* TASK STATEMENT: Each line of the records containing "that" is to be copied out and returned.

START INFORMATION SHOWN

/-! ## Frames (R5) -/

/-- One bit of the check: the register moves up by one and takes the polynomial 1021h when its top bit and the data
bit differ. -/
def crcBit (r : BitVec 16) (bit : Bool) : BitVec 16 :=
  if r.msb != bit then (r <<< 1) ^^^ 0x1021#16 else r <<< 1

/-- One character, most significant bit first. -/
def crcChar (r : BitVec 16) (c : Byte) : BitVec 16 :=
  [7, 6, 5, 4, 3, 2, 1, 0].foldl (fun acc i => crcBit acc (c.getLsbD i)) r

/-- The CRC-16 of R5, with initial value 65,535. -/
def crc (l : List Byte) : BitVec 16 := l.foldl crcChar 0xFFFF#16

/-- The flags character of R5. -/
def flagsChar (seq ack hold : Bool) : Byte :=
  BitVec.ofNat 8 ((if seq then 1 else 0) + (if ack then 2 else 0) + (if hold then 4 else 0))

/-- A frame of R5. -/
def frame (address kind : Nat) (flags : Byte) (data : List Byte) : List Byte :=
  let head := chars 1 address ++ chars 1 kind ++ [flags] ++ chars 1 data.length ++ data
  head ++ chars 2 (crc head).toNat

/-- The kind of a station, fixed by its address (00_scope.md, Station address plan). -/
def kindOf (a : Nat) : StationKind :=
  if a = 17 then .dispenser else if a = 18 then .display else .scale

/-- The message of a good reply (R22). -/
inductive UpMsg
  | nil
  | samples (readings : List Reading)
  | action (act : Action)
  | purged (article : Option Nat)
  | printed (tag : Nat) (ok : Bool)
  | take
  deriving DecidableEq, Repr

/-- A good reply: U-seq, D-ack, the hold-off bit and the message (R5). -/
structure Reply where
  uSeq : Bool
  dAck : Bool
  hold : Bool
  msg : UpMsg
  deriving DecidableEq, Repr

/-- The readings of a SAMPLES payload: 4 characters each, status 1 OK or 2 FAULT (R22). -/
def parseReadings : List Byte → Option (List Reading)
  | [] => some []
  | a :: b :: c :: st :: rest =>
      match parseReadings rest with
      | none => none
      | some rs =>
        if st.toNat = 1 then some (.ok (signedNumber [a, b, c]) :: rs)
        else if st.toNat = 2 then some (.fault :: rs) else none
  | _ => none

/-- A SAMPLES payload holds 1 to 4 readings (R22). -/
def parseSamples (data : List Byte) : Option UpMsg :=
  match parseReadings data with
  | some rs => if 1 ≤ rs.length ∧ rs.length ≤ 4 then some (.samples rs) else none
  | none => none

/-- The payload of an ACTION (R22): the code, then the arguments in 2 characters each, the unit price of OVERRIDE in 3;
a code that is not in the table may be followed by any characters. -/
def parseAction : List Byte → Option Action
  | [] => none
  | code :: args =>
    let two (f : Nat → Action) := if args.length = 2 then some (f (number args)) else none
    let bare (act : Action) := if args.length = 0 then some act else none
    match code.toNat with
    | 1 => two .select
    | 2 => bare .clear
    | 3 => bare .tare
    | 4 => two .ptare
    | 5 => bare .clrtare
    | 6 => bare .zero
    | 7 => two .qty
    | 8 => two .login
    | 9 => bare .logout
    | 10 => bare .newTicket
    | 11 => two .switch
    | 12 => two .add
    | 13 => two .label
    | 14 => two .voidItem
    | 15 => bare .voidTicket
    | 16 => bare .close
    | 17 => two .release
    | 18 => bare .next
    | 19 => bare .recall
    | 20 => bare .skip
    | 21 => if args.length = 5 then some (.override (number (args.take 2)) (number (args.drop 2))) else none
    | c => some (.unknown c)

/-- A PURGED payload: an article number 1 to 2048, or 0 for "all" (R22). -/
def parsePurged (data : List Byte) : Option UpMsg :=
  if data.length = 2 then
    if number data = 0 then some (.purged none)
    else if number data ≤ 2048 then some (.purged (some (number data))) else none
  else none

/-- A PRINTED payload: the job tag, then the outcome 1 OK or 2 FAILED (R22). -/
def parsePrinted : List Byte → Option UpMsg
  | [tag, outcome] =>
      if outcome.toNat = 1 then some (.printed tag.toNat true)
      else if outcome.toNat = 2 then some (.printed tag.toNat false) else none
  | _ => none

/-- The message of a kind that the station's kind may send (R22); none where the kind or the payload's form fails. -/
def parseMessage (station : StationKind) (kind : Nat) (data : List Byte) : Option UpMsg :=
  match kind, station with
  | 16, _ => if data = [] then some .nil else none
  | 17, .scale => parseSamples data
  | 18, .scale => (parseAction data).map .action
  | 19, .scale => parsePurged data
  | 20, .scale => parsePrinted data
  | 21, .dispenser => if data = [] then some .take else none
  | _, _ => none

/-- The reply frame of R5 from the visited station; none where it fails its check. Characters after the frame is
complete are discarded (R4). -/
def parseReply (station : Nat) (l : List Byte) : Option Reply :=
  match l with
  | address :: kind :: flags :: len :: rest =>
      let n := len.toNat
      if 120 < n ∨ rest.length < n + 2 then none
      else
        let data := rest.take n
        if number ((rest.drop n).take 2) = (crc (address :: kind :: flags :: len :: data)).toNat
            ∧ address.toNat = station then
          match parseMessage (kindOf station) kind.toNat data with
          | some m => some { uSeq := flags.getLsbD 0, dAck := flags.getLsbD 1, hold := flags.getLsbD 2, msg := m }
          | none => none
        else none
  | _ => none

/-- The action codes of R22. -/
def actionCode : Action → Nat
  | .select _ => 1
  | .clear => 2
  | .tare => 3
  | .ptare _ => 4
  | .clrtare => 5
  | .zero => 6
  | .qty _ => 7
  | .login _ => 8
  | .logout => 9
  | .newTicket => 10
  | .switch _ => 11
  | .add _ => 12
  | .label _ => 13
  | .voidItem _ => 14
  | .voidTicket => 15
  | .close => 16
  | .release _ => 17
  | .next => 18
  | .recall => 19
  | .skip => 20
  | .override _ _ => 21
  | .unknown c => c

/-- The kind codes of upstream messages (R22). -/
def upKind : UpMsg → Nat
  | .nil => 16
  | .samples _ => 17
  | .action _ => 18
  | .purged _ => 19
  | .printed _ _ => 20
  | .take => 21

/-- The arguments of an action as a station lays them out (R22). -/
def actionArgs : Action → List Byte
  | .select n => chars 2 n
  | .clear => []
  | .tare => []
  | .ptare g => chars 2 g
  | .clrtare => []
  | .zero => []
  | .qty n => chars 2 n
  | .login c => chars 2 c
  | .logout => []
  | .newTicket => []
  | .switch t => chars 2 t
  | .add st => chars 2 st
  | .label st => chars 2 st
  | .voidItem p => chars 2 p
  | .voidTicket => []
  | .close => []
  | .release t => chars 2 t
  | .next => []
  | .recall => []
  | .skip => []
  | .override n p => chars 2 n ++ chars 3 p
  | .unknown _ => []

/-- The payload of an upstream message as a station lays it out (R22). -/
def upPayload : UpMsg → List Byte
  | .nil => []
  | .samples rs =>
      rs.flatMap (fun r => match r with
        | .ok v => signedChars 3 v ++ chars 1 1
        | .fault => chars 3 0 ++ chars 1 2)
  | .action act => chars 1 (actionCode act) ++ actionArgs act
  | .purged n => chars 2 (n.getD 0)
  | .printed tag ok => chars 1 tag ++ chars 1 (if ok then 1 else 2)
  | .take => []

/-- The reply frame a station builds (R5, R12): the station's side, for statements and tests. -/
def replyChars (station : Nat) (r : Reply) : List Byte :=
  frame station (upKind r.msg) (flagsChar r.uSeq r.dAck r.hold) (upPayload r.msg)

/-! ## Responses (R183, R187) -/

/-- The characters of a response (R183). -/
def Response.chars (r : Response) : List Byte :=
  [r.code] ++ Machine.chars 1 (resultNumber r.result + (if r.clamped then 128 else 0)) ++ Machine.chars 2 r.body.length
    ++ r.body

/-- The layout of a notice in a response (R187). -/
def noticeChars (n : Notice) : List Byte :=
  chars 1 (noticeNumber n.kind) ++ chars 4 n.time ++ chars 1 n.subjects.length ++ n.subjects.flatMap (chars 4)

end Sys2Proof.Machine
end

END INFORMATION SHOWN

* OUTPUT OF THE EXERCISE:
a code that is not in the table may be followed by any characters. -/
/-- The message of a kind that the station's kind may send (R22); none where the kind or the payload's form fails. -/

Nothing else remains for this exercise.